Сидда долго изучала конверт, расписанный от руки арабесками и цветочками, подавила крохотную дрожь возбуждения при виде его почерка, но отложила письмо, чтобы прочитать попозже.

— Спасибо. Сейчас поставлю шипучку в холодильник.

— О, мадам Войланска! — воскликнул Уэйд. — Как невыразимо грубо! Ваш возлюбленный посылает эликсир богов, а вы смеете прятать его в темных глубинах холодильника. Наоборот! Мы должны выпить его сейчас. Шампанское очень быстро портится в атмосфере дождевого леса. Не правда ли, о Стервозная Богиня Мая?

— Совершенно верно, — подтвердила Мэй.

— Вы оба ужасно напоминаете мою мамашу, — вздохнула Сидда, покачивая головой.

— Твою мать? — переспросила Мэй. — Не знала, что твоя мать была так…

— Такой алкоголичкой? — договорила Сидда.

— Нет, — возразил Уэйд. — Так увлекалась шипучкой.

И разразился весьма вольной, если не сказать вульгарной, интерпретацией песни Билли Холидей «Околдованная, обеспокоенная, озадаченная».

— Хьюэлин, — окликнула Сидда, — наше аскетическое затворничество нарушено!

— Господи! — воскликнула Мэй, выходя на веранду, где нежилась на солнышке Хьюэлин. — Забыла поприветствовать Хьюэллу.

И, вытащив из кармана прессованную косточку, презентовала Хьюэлин.

Они сделали кувшин «Мимозы», нарезали дыню и копченую ветчину и устроились на веранде. Солнце пригревало закинутые на перила ноги Сидды.

— Итак, — начал Уэйд, приподнимая брови, — ранее планируемая свадебная оргия отменена?

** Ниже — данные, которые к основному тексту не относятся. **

/-! ### One step of each instruction -/

/-- V-D29: an empty source changes nothing. -/
theorem test_processByte_empty :
    after (step { feeding 0 (frame .titleWait [0x0D, 0x01]) with rx := [] }) (fun t => (t.state, t.scur)) =
      some (.titleWait, 2) := by decide

/-- V-D30: one byte is read, the next is left. -/
theorem test_processByte_one_byte :
    after (step { feeding 0 State.reset with rx := [0x0D, 0x01] }) (fun t => (t.state, t.rx)) =
      some (.versionWait, [0x01]) := by decide

/-- V-D31: a second call during the replay is refused and reads nothing. -/
theorem test_processByte_reentrant :
    after (step (feeding 0xFF replaying)) (fun t => (t.refused, t.phase, t.rx)) = some (true, .replay 0, [0xFF]) := by
  decide

/-- V-Z1. -/
theorem test_frameAvailable :
    after (step (issuing .fc 0x01 .zero { State.reset with fq := fullF })) (fun t => t.results) =
      some [{ agent := .fc, code := .ok, data := some (.count 1) }] := by decide

/-- V-Z1: the frame, and the cell emptied. -/
theorem test_dequeueFrame :
    after (step (issuing .fc 0x02 .zero { State.reset with fq := fullF })) (fun t => (t.results, t.fq)) =
      some ([{ agent := .fc, code := .ok, data := some (.frame rec0) }], { cell := [none], wr := 0, rd := 0, fill := 0 }) := by
  decide

/-- V-Q13. -/
theorem test_dequeueFrame_notConsumer :
    after (step (issuing .pc 0x02 .zero { State.reset with fq := fullF })) (fun t => (t.refused, t.fq, t.results)) =
      some (true, fullF, []) := by decide

/-- V-Q12: any agent may read a count. -/
theorem test_passthroughAvailable :
    after (step (issuing .fc 0x03 .zero State.reset)) (fun t => t.results) =
      some [{ agent := .fc, code := .ok, data := some (.count 0) }] := by decide

/-- V-Q5: `rd` wraps and the consumed cell is emptied. -/
theorem test_readPassthrough :
    after (step (issuing .pc 0x04 .zero { State.reset with pq := lastCell })) (fun t => (t.results, t.pq)) =
      some ([{ agent := .pc, code := .ok, data := some (.byte 0x7A) }],
        { cell := [none, none, none, none], wr := 0, rd := 0, fill := 0 }) := by decide

/-- V-Q9. -/
theorem test_readPassthrough_empty :
    after (step (issuing .pc 0x04 .zero State.reset)) (fun t => t.results) =
      some [{ agent := .pc, code := .empty, data := none }] := by decide

/-- V-T1. -/
theorem test_sendFrame :
    after (step (issuing .sn 0x05 rec2 State.reset)) (fun t => t.tx) =
      some [0x0D, 0x01, 0x41, 0x02, 0x10, 0x20, 0x1E] := by decide

/-- V-T7: a payload beside a length of 0 is refused. -/
theorem test_sendFrame_refused :
    after (step (issuing .sn 0x05 { rec2 with length := 0 } State.reset)) (fun t => (t.tx, t.refused)) =
      some ([], true) := by decide

/-- V-R1: the handle of a dequeued frame. -/
theorem test_release :
    after (step (issuing .fc 0x06 rec2 { State.reset with live := [7] })) (fun t => (t.live, t.freed, t.faults)) =
      some ([], [7], []) := by decide

/-- V-R4: the frame is still in `F`. -/
theorem test_release_notOwned :
    after (step (issuing .fc 0x06 rec2 holding2)) (fun t => (t.live, t.faults)) = some ([7], [.releaseNotOwned]) := by
  decide

/-- V-E2: `cmd[7:3]` non-zero is not PROCESS_BYTE. -/
theorem test_reserved :
    after (step { issuing .fr 0x08 .zero State.reset with rx := [0x0D] }) (fun t => (t.refused, t.rx, t.state)) =
      some (true, [0x0D], .preambleWait) := by decide

/-- V-D2: the stale captured bytes stay. -/
theorem test_preStart :
    after (step (feeding 0x0D (frame .preambleWait [0x0D, 0x01, 0x41, 0x32])))
      (fun t => (t.state, t.scur, t.scratch.take 4)) =
        some (.versionWait, 1, [some 0x0D, some 0x01, some 0x41, some 0x32]) := by decide

/-- V-D3: a terminator outside a frame passes through. -/
theorem test_prePass : after (step (feeding 0x1E State.reset)) (fun t => (t.state, t.pq.items)) =
    some (.preambleWait, [0x1E]) := by decide

/-- V-D5: a full `P` drops the byte. -/
theorem test_prePass_full :
    after (step (feeding 0x62 { State.reset with pq := fullP })) (fun t => (t.pq, t.refused, t.faults)) =
      some (fullP, false, []) := by decide

/-- V-D6. -/
theorem test_verOk :
    after (step (feeding 0x01 (frame .versionWait [0x0D]))) (fun t => (t.state, t.fVersion, t.scur)) =
      some (.titleWait, some 0x01, 2) := by decide

/-- V-D9, first step: a second preamble is a bad version. -/
theorem test_verBad :
    after (step (feeding 0x0D (frame .versionWait [0x0D]))) (fun t => (t.pending, t.phase, t.scratch.take 2)) =
      some (true, .replay 0, [some 0x0D, some 0x0D]) := by decide

/-- V-D10. -/
theorem test_title :
    after (step (feeding 0x0D (frame .titleWait [0x0D, 0x01]))) (fun t => (t.state, t.fTitle, t.scur)) =
      some (.lengthWait, some 0x0D, 3) := by decide

/-- V-D12. -/
theorem test_lenZero :
    after (step (feeding 0x00 inLength)) (fun t => (t.state, t.fLength, t.fHandle, t.live)) =
      some (.endWait, some 0x00, none, []) := by decide

/-- V-D14: the largest length. -/
theorem test_lenAlloc :
    after (step (feeding 0x31 { inLength with nextAlloc := some (.ok 7) }))
      (fun t => (t.state, t.rem, t.pcur, t.live, t.fHandle)) =
        some (.messageWait, 49, 0, [7], some 7) := by decide

/-- R129: a draw that names a handle once freed gives another. -/
theorem test_lenAlloc_fresh :
    after (step (feeding 0x01 { inLength with nextAlloc := some (.ok 3), freed := [3] })) (fun t => decide (3 ∈ t.live)) =
      some false := by decide

/-- V-D16, first step. -/
theorem test_lenNomem :
    after (step (feeding 0x02 { inLength with nextAlloc := some .fail })) (fun t => (t.phase, t.scur, t.live, t.freed)) =
      some (.replay 0, 4, [], []) := by decide

/-- V-D17, first step: no draw is taken. -/
theorem test_lenBad :
    after (step (feeding 0x32 { inLength with nextAlloc := some (.ok 7) }))
      (fun t => (t.phase, t.scur, t.live, t.nextAlloc)) =
        some (.replay 0, 4, [], some (.ok 7)) := by decide

/-- V-D19: a preamble value is payload data. -/
theorem test_msgByte :
    after (step (feeding 0x0D (withPayload 3 (frame .messageWait [0x0D, 0x01, 0x41, 0x03]))))
      (fun t => (t.state, t.pbuf.take 2, t.rem, t.pcur)) =
        some (.messageWait, [some 0x0D, none], 2, 1) := by decide

/-- V-D21: a terminator value is payload data. -/
theorem test_msgLast :
    after (step (feeding 0x1E lastByte)) (fun t => (t.state, t.pbuf.take 2, t.rem, t.pcur)) =
      some (.endWait, [some 0x10, some 0x1E], 0, 2) := by decide

/-- V-D23. -/
theorem test_endOk :
    after (step (feeding 0x1E inEnd)) (fun t => (t.state, t.fq.items, t.fHandle, t.live)) =
      some (.preambleWait, [rec2], none, [7]) := by decide

/-- V-S1. -/
theorem test_endOk_zero :
    after (step (feeding 0x1E inEnd0)) (fun t => (t.state, t.fq.items, t.fq.wr)) = some (.preambleWait, [rec0], 1) := by
  decide

/-- V-S4, first step of the last call: the payload is freed, `F` is unchanged. -/
theorem test_endFull :
    after (step (feeding 0x1E { inEnd with fq := fullF })) (fun t => (t.fq, t.phase, t.live, t.freed, t.scur)) =
      some (fullF, .replay 0, [], [7], 7) := by decide

/-- V-S2, first step of the last call. -/
theorem test_endBad :
    after (step (feeding 0xFF inEnd)) (fun t => (t.phase, t.live, t.freed, t.fHandle, t.scur)) =
      some (.replay 0, [], [7], none, 7) := by decide

/-- P4, line 6: `41` meets a full `P` and is dropped, and the replay goes on. -/
theorem test_replay_drops :
    after (step { frame .lengthWait [0x0D, 0x01, 0x41, 0xFF] with
        pending := true, phase := .replay 2, sched := [.replay],
        pq := { cell := [some 0x0D, some 0x01], wr := 0, rd := 0, fill := 2 } })
      (fun t => (t.phase, t.pq.items)) = some (.replay 3, [0x0D, 0x01]) := by decide

/-- P4, line 8: the last replay step enqueues `FF` and finishes. -/
theorem test_replay_finishes :
    after (step { frame .lengthWait [0x0D, 0x01, 0x41, 0xFF] with
        pending := true, phase := .replay 3, sched := [.replay],
        pq := { cell := [none, some 0x01], wr := 0, rd := 1, fill := 1 } })
      (fun t => (t.phase, t.state, t.pending, t.pq.items, t.pq.wr)) =
        some (.idle, .preambleWait, false, [0x01, 0xFF], 1) := by decide

/-- R141. -/
theorem test_finish :
    after (exec .finish replaying) (fun t => (t.state, t.pending, t.phase, t.scur)) =
      some (.preambleWait, false, .idle, 2) := by decide

/-- V-R2: after a fault nothing is enabled. -/
theorem test_halted :
    after (step { issuing .fc 0x01 .zero State.reset with faults := [.doubleRelease] }) (fun t => t.results) = none := by
  decide

/-- V-E6, V-E7. -/
theorem test_construct :
    after (State.construct 8 2 53) (fun _ => ()) = none ∧
      after (State.construct 1 1 54) (fun t => (t.state, t.scratch.length, t.pq.cell, t.fq.cell)) =
        some (.preambleWait, 54, [none], [none]) := by decide

/-! ### The host's two questions, on one word of each kind -/

theorem test_fetch_command :
    after (step (State.reset.withFetchWord 8 0x04)) (fun t => t.results) =
      some [{ agent := .pc, code := .empty, data := none }] := by decide

theorem test_fetch_dispatch :
    after (step (State.reset.withFetchWord 16 0x41E)) (fun t => (t.state, t.pbuf.take 1, t.rem)) =
      some (.messageWait, [some 0x1E], 1) := by decide

/-! ### The invariant on concrete states -/

/-- The parts of the invariant that do not depend on `phase`. -/
abbrev CommonOk (s : State) : Prop :=
  InRange s ∧ s.pq.Ok ∧ s.fq.Ok ∧ FramesOk s ∧ s.ownedHandles.Nodup ∧ (∀ h ∈ s.live, h ∈ s.ownedHandles) ∧
    (∀ h ∈ s.fHandle.toList ++ s.queuedHandles, h ∈ s.live) ∧ (∀ h ∈ s.returnedHandles, h ∈ s.live ∨ h ∈ s.freed) ∧
    (∀ h ∈ s.live, h ∉ s.freed) ∧ s.live.Pairwise (· < ·) ∧ s.freed.Pairwise (· < ·)

theorem inv_of_idle {s : State} (h : CommonOk s) (hp : s.phase = .idle) (hi : IdleOk s) : s.Inv :=
  ⟨h.1, h.2.1, h.2.2.1, h.2.2.2.1, fun _ => hi, (by simp [hp]),
    ⟨h.2.2.2.2.1, h.2.2.2.2.2.1, h.2.2.2.2.2.2.1, h.2.2.2.2.2.2.2.1, h.2.2.2.2.2.2.2.2.1, h.2.2.2.2.2.2.2.2.2.1,
      h.2.2.2.2.2.2.2.2.2.2⟩⟩

theorem inv_of_replay {s : State} {i : Nat} (h : CommonOk s) (hp : s.phase = .replay i) (hr : ReplayOk s i) : s.Inv :=
  ⟨h.1, h.2.1, h.2.2.1, h.2.2.2.1, (by simp [hp]), (by rintro j hj; rw [hp] at hj; cases hj; exact hr),
    ⟨h.2.2.2.2.1, h.2.2.2.2.2.1, h.2.2.2.2.2.2.1, h.2.2.2.2.2.2.2.1, h.2.2.2.2.2.2.2.2.1, h.2.2.2.2.2.2.2.2.2.1,
      h.2.2.2.2.2.2.2.2.2.2⟩⟩

theorem test_inv_reset : State.reset.Inv :=
  inv_of_idle (by decide) rfl
    ⟨by decide, by decide, by decide, by decide, by decide, by decide, by decide, by decide⟩

theorem test_inv_fullP : State.Inv { State.reset with pq := fullP } :=
  inv_of_idle (by decide) rfl
    ⟨by decide, by decide, by decide, by decide, by decide, by decide, by decide, by decide⟩

theorem test_inv_version : (frame .versionWait [0x0D]).Inv :=
  inv_of_idle (by decide) rfl
    ⟨by decide, by decide, by decide, by decide, by decide, by decide, by decide, by decide⟩

theorem test_inv_length : inLength.Inv :=
  inv_of_idle (by decide) rfl
    ⟨by decide, by decide, by decide, by decide, by decide, by decide, by decide, by decide⟩

set_option maxRecDepth 4000 in
theorem test_inv_message : inMessage.Inv :=
  inv_of_idle (by decide) rfl
    ⟨by decide, by decide, by decide, by decide, by decide, by decide, by decide, by decide⟩

set_option maxRecDepth 4000 in
theorem test_inv_end : inEnd.Inv :=
  inv_of_idle (by decide) rfl
    ⟨by decide, by decide, by decide, by decide, by decide, by decide, by decide, by decide⟩

set_option maxRecDepth 4000 in
theorem test_inv_end_full : State.Inv { inEnd with fq := fullF } :=
  inv_of_idle (by decide) rfl
    ⟨by decide, by decide, by decide, by decide, by decide, by decide, by decide, by decide⟩

set_option maxRecDepth 4000 in
theorem test_inv_replay : replaying.Inv :=
  inv_of_replay (by decide) rfl ⟨by decide, by decide, by decide, by decide, by decide, by decide⟩

/-- A frame was dequeued and never released (V-R7). -/
def leaking : State :=
  { State.reset with live := [7], results := [{ agent := .fc, code := .ok, data := some (.frame rec2) }] }

theorem test_inv_leaking : leaking.Inv :=
  inv_of_idle (by decide) rfl
    ⟨by decide, by decide, by decide, by decide, by decide, by decide, by decide, by decide⟩

/-! ### A witness for the hypotheses of each obligation -/

theorem test_hyp_DecodeOfEncode :
    (Instr.lenNomem 0x31).wellFormed = true ∧
      (Instr.lenNomem 0x31).condHolds { allocOk := false, rem := 0, room := false } = true ∧
      Instr.lenNomem 0x31 ≠ .replay ∧ Instr.lenNomem 0x31 ≠ .finish := by decide

theorem test_hyp_EveryByteSelectsOneRow :
    FsmState.messageWait ≠ .unused6 ∧ FsmState.messageWait ≠ .unused7 ∧
      (FsmState.messageWait = .messageWait → 1 ≤ (RowCond.mk true 1 true).rem) ∧
      (Instr.msgLast 0xFF).wellFormed = true ∧ (Instr.msgLast 0xFF).condHolds { allocOk := true, rem := 1, room := true } = true ∧
      encode (.msgLast 0xFF) = .dispatch (dispatchWord .messageWait 0xFF) := by decide

theorem test_hyp_ReservedCommandsAreRefused :
    (0x07 : Byte).extractLsb' 0 3 = 0b111#3 ∧ (0x08 : Byte).extractLsb' 3 5 ≠ 0b00000#5 ∧
      ¬ ((0x06 : Byte).extractLsb' 0 3 = 0b111#3 ∨ (0x06 : Byte).extractLsb' 3 5 ≠ 0b00000#5) := by decide

theorem test_hyp_StepRunsTheIssuedCommand :
    (feeding 0 State.reset).faults = [] ∧ (feeding 0 State.reset).sched = .issue processTxn :: [] := ⟨rfl, rfl⟩

theorem test_hyp_StepTakesTheReplayTurn :
    State.reset.faults = [] ∧ replaying.phase = .replay 0 ∧ 0 < replaying.scur ∧
      (∀ i, State.reset.phase = .replay i → ¬ i < State.reset.scur) := by
  refine ⟨rfl, rfl, by decide, ?_⟩
  intro i h
  cases h

theorem test_hyp_HostMovesActOutsideTheBlock :
    ([[Move.rx 0x0D], [.takeTx], [.alloc .fail], [.reset]].map fun l =>
        after (step { State.reset with sched := l, tx := [0x1E], nextAlloc := some (.ok 0) }) fun t =>
          (t.rx, t.tx, t.nextAlloc, t.refused)) =
      [some ([0x0D], [0x1E], some (.ok 0), false), some ([], [], some (.ok 0), false), some ([], [0x1E], some .fail, false),
        some ([], [0x1E], some (.ok 0), true)] ∧
    after (step { State.reset with sched := [.takeTx] }) (fun t => (t.tx, t.sched)) = some ([], []) := by decide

— Уэйд, — заметила Сидда, — со стороны может показаться, будто ты именно тот, с кем были связаны мои свадебные планы.

— Но, дражайшая, так оно и было. Твои свадебные планы были связаны со мной, Мэй и Луизой, а заодно с твоей вечно неотразимой старой наставницей Морин. Твои планы были связаны с Эрве и Линдси, с Джейсоном, если тот будет достаточно хорошо себя чувствовать, с Бейли, их выводком короткошеих чудовищ и их усатой нянькой. С Алин, которая собиралась прилететь из Англии при условии, что еще будет свободна, с Рути Мюллер и Стивеном, хотя они в ссоре друг с другом, не говоря уж о труппе «Лунного сияния» и режиссерах не менее трех региональных театров, которые намеревались быть на свадьбе и превратить ее в нью-йоркское театральное турне. Я даже не беру на себя труд перечислить остальных друзей, которые обожают тебя и теперь безутешны, переживая столь трагические известия.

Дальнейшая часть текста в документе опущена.